**Task item:** Which lines below hold the word "credits"? Copy all of them.

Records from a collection
--------------------------------------------------
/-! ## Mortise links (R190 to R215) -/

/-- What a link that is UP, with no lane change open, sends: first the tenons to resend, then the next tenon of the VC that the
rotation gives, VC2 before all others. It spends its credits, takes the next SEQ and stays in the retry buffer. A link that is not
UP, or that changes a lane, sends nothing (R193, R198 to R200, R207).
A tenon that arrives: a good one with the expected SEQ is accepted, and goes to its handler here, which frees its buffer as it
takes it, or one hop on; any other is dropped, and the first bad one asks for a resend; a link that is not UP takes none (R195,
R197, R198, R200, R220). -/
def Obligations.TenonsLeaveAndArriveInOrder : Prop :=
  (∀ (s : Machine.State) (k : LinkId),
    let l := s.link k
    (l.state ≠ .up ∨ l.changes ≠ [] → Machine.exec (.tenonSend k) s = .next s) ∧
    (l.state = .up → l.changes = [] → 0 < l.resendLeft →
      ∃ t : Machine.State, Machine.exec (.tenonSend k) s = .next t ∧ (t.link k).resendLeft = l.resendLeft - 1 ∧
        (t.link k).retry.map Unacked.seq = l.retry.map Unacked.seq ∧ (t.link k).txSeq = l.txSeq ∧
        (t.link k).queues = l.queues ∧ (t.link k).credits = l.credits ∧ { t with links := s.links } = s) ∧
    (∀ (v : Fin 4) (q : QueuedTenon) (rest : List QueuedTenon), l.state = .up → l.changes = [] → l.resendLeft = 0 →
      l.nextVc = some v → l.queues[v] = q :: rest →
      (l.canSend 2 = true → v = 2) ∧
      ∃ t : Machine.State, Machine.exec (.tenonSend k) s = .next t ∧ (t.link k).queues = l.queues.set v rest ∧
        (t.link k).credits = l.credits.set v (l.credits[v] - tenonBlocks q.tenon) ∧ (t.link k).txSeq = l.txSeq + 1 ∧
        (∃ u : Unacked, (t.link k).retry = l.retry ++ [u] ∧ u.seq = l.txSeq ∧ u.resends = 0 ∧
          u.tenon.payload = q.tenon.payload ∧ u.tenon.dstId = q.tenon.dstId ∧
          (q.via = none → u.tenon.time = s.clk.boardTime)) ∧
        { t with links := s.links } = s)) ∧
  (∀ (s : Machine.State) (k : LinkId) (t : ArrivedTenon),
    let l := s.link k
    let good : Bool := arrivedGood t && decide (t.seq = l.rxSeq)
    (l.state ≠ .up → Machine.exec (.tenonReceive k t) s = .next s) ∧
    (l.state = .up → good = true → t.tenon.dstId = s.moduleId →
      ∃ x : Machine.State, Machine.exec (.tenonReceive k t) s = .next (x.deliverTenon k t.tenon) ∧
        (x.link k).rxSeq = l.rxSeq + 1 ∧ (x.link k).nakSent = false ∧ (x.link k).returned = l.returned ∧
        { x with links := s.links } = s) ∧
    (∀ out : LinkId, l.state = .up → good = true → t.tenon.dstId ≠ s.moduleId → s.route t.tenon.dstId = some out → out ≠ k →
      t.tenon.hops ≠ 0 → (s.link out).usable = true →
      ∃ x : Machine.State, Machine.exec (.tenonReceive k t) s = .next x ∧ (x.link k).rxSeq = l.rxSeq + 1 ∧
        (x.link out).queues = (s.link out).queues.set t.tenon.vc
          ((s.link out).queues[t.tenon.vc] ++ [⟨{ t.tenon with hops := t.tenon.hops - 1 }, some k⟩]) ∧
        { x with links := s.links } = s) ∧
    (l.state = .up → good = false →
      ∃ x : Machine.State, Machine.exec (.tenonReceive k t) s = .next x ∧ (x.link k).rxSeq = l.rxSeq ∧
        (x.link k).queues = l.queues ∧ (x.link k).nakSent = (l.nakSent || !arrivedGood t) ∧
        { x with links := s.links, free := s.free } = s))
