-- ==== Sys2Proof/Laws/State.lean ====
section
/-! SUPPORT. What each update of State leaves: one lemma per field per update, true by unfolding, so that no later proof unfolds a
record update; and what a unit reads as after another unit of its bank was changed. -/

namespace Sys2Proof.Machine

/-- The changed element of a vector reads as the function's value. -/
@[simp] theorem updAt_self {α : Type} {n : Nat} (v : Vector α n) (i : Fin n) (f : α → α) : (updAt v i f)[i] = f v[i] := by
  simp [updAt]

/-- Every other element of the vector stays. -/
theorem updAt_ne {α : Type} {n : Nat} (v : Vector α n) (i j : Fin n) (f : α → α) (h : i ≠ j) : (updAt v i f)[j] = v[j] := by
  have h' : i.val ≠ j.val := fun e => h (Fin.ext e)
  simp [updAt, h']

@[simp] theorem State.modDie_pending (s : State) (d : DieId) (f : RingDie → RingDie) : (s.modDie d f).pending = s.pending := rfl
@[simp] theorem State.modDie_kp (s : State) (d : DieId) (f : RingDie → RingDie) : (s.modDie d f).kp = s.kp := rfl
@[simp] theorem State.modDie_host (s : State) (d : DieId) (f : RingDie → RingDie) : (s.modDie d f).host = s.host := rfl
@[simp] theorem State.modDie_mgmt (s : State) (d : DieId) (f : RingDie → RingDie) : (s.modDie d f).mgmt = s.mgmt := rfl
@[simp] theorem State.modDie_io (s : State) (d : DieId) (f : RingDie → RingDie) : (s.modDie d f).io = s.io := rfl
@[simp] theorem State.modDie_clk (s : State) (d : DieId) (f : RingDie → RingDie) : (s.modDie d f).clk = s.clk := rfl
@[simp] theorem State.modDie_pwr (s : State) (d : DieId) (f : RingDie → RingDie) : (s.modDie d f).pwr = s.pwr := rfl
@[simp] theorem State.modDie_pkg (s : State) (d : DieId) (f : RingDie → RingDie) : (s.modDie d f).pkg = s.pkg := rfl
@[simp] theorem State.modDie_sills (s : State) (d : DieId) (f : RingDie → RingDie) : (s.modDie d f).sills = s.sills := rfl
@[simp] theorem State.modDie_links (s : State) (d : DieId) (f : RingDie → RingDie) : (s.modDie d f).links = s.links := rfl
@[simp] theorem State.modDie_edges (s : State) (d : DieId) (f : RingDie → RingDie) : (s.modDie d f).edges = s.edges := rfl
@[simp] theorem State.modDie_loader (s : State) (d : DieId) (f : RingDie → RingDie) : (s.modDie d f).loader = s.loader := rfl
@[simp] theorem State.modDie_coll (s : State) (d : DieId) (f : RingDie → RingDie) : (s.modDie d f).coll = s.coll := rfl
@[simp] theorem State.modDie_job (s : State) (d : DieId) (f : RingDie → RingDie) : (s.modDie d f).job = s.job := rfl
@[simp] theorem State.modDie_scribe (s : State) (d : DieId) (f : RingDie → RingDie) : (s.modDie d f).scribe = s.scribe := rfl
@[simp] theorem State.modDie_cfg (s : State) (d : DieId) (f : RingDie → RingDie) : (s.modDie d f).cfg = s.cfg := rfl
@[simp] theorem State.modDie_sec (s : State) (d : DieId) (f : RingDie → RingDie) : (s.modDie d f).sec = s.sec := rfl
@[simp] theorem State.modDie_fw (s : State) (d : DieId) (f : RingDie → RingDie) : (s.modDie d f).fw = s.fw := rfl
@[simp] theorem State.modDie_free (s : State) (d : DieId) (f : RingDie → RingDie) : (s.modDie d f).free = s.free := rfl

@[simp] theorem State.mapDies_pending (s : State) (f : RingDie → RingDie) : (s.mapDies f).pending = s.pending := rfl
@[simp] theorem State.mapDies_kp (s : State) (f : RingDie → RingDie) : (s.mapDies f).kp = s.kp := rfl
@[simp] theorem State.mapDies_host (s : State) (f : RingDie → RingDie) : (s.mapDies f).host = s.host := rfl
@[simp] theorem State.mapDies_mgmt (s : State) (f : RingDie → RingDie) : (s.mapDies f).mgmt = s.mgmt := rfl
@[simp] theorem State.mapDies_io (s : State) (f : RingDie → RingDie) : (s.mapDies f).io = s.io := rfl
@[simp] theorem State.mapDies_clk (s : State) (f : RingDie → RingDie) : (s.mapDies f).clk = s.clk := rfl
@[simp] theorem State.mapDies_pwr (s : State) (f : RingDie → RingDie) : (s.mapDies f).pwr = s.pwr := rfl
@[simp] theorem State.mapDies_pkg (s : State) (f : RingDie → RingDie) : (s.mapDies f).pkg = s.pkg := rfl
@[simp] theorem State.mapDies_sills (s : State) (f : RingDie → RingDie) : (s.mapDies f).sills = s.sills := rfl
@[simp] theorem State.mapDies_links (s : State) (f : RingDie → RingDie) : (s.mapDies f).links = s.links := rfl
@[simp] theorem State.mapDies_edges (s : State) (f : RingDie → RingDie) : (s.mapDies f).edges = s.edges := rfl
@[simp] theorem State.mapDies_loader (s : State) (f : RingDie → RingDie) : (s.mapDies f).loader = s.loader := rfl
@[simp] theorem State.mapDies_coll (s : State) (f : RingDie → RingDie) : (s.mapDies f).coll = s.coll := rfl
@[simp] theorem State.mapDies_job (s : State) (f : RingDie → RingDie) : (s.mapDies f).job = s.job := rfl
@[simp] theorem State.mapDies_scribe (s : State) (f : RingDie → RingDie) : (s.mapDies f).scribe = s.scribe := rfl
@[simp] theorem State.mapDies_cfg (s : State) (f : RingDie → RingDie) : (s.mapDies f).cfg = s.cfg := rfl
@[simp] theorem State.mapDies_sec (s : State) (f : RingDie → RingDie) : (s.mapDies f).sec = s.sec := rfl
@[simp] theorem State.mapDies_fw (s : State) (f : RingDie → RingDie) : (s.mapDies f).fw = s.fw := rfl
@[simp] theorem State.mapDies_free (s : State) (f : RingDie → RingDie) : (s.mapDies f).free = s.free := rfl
--------------------------------------------------
**Finished task:**
rotation gives, VC2 before all others. It spends its credits, takes the next SEQ and stays in the retry buffer. A link that is not
        (t.link k).queues = l.queues ∧ (t.link k).credits = l.credits ∧ { t with links := s.links } = s) ∧
        (t.link k).credits = l.credits.set v (l.credits[v] - tenonBlocks q.tenon) ∧ (t.link k).txSeq = l.txSeq + 1 ∧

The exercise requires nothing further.